Problem
Print, from the listing below, the lines starting at the line containing "State.enterQuiet_fromOff hl, State.handOn_eq]" and ending at the line containing "have hstart : s.enterOff.power.startUp", exactly as they stand, and print nothing else.

################

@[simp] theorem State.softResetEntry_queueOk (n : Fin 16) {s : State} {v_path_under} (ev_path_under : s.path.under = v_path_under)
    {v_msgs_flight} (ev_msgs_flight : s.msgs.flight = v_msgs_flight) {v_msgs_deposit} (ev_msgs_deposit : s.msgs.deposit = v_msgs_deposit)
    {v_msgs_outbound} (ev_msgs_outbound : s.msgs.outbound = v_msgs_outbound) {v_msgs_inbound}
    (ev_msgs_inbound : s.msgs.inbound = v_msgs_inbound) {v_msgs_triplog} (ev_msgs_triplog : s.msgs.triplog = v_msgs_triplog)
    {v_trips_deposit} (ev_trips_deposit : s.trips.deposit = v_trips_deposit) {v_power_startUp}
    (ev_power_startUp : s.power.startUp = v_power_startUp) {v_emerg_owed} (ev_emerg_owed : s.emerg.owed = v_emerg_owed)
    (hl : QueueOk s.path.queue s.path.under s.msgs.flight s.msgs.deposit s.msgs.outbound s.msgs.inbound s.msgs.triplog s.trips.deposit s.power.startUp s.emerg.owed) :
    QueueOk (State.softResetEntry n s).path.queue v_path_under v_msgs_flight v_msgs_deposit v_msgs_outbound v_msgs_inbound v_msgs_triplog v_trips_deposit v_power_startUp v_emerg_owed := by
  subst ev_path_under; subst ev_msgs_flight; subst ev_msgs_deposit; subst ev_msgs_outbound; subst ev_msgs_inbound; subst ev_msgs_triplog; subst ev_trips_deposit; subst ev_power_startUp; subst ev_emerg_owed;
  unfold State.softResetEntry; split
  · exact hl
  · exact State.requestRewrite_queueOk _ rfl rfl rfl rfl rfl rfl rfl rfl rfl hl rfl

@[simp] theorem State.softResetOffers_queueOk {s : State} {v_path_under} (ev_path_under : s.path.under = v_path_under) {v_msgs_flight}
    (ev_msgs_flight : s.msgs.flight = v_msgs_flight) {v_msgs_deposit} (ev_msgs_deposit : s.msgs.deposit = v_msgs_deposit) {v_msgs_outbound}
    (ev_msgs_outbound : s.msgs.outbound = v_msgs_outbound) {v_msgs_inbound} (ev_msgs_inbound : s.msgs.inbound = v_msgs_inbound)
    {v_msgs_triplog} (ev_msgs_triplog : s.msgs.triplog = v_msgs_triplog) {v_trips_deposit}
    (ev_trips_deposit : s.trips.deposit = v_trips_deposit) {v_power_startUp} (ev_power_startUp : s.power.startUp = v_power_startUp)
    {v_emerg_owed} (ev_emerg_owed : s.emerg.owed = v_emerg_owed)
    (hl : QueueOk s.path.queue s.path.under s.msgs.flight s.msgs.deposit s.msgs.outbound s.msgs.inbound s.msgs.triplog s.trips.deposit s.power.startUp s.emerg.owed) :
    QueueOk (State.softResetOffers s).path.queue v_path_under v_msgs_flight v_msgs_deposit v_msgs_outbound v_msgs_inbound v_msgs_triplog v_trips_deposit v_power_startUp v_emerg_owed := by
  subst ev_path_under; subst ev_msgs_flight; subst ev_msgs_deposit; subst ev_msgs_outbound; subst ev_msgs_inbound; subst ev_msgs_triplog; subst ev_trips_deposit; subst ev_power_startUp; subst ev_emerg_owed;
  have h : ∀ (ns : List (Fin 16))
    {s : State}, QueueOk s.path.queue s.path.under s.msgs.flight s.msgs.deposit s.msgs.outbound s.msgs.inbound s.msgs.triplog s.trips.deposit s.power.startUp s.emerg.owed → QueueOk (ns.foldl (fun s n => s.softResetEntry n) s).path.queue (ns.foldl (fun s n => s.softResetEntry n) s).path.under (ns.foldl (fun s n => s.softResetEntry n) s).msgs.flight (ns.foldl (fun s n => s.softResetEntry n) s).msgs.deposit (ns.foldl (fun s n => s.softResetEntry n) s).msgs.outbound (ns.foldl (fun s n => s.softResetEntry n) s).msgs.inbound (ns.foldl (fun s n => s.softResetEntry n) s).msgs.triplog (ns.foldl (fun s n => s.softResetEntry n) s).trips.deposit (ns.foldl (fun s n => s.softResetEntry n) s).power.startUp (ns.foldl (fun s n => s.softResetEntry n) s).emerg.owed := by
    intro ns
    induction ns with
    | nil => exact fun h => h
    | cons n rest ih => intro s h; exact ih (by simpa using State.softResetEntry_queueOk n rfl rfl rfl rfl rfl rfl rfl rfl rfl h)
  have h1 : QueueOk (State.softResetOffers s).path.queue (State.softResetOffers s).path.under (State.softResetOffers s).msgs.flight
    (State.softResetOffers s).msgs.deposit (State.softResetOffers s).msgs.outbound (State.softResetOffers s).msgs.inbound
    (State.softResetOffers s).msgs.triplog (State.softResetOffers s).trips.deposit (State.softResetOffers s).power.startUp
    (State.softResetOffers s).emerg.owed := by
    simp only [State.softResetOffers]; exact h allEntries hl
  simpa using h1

################

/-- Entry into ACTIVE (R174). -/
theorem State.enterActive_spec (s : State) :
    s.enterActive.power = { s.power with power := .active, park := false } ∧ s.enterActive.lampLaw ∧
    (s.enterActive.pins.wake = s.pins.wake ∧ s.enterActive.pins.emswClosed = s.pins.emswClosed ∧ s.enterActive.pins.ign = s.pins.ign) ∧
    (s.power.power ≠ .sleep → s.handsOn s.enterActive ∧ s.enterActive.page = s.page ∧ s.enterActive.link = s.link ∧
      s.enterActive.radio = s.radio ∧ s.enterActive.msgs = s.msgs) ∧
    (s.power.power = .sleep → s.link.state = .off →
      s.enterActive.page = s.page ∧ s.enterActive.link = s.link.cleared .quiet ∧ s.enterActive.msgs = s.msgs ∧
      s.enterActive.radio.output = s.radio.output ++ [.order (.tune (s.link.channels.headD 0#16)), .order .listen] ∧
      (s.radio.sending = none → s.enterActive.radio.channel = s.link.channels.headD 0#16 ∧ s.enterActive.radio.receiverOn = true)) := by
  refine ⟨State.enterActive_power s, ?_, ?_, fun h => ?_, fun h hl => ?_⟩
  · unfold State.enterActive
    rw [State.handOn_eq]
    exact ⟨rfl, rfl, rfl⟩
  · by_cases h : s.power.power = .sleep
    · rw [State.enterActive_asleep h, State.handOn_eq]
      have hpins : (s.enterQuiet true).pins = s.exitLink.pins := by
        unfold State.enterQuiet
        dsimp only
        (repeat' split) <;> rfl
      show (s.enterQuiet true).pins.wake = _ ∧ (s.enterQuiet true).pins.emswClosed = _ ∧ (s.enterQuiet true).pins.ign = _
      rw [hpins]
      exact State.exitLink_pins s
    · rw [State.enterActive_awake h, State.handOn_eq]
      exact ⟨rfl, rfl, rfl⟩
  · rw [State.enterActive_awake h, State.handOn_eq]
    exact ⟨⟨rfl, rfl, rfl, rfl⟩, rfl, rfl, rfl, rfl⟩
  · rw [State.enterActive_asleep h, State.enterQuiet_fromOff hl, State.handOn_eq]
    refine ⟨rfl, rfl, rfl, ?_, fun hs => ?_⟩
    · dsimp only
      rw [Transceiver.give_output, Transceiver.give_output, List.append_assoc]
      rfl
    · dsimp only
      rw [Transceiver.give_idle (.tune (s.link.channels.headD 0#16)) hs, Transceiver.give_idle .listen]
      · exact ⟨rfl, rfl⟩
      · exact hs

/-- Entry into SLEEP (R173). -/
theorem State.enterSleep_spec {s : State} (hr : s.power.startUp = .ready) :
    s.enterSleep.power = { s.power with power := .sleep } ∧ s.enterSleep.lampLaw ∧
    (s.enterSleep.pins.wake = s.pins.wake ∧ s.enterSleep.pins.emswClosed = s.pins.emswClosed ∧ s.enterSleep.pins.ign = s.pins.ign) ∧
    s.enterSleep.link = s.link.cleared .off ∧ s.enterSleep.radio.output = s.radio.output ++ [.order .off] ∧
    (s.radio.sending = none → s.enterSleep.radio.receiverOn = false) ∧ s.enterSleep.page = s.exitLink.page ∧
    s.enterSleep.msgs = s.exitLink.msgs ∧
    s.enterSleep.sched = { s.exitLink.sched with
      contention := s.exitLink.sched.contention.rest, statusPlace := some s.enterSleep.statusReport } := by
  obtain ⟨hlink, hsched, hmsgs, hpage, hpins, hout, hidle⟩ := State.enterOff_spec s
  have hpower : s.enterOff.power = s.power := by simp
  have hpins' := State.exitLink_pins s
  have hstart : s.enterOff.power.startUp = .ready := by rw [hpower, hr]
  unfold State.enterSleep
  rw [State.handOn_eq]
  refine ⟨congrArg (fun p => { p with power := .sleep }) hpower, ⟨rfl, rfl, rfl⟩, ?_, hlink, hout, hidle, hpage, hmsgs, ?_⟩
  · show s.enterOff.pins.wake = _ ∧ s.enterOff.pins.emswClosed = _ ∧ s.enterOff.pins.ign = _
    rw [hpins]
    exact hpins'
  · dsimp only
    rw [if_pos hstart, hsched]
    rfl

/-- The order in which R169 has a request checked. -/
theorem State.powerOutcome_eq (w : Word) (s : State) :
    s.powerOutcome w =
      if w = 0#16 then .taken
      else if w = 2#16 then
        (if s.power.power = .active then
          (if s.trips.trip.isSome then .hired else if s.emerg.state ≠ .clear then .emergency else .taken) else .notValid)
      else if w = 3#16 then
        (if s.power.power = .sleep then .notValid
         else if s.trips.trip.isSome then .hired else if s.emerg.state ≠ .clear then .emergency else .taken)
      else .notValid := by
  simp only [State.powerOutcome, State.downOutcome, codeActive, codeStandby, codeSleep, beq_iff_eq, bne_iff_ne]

################

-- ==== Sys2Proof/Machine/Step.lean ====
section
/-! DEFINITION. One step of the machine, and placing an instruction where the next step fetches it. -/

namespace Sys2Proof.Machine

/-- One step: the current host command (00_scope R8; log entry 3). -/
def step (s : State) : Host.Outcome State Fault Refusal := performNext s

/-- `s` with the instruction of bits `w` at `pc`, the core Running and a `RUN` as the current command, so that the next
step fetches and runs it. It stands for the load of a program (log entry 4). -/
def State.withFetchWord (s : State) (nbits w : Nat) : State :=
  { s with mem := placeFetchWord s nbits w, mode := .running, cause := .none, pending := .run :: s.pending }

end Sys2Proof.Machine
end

################

Task response
  · rw [State.enterActive_asleep h, State.enterQuiet_fromOff hl, State.handOn_eq]
    refine ⟨rfl, rfl, rfl, ?_, fun hs => ?_⟩
    · dsimp only
      rw [Transceiver.give_output, Transceiver.give_output, List.append_assoc]
      rfl
    · dsimp only
      rw [Transceiver.give_idle (.tune (s.link.channels.headD 0#16)) hs, Transceiver.give_idle .listen]
      · exact ⟨rfl, rfl⟩
      · exact hs

/-- Entry into SLEEP (R173). -/
theorem State.enterSleep_spec {s : State} (hr : s.power.startUp = .ready) :
    s.enterSleep.power = { s.power with power := .sleep } ∧ s.enterSleep.lampLaw ∧
    (s.enterSleep.pins.wake = s.pins.wake ∧ s.enterSleep.pins.emswClosed = s.pins.emswClosed ∧ s.enterSleep.pins.ign = s.pins.ign) ∧
    s.enterSleep.link = s.link.cleared .off ∧ s.enterSleep.radio.output = s.radio.output ++ [.order .off] ∧
    (s.radio.sending = none → s.enterSleep.radio.receiverOn = false) ∧ s.enterSleep.page = s.exitLink.page ∧
    s.enterSleep.msgs = s.exitLink.msgs ∧
    s.enterSleep.sched = { s.exitLink.sched with
      contention := s.exitLink.sched.contention.rest, statusPlace := some s.enterSleep.statusReport } := by
  obtain ⟨hlink, hsched, hmsgs, hpage, hpins, hout, hidle⟩ := State.enterOff_spec s
  have hpower : s.enterOff.power = s.power := by simp
  have hpins' := State.exitLink_pins s
  have hstart : s.enterOff.power.startUp = .ready := by rw [hpower, hr]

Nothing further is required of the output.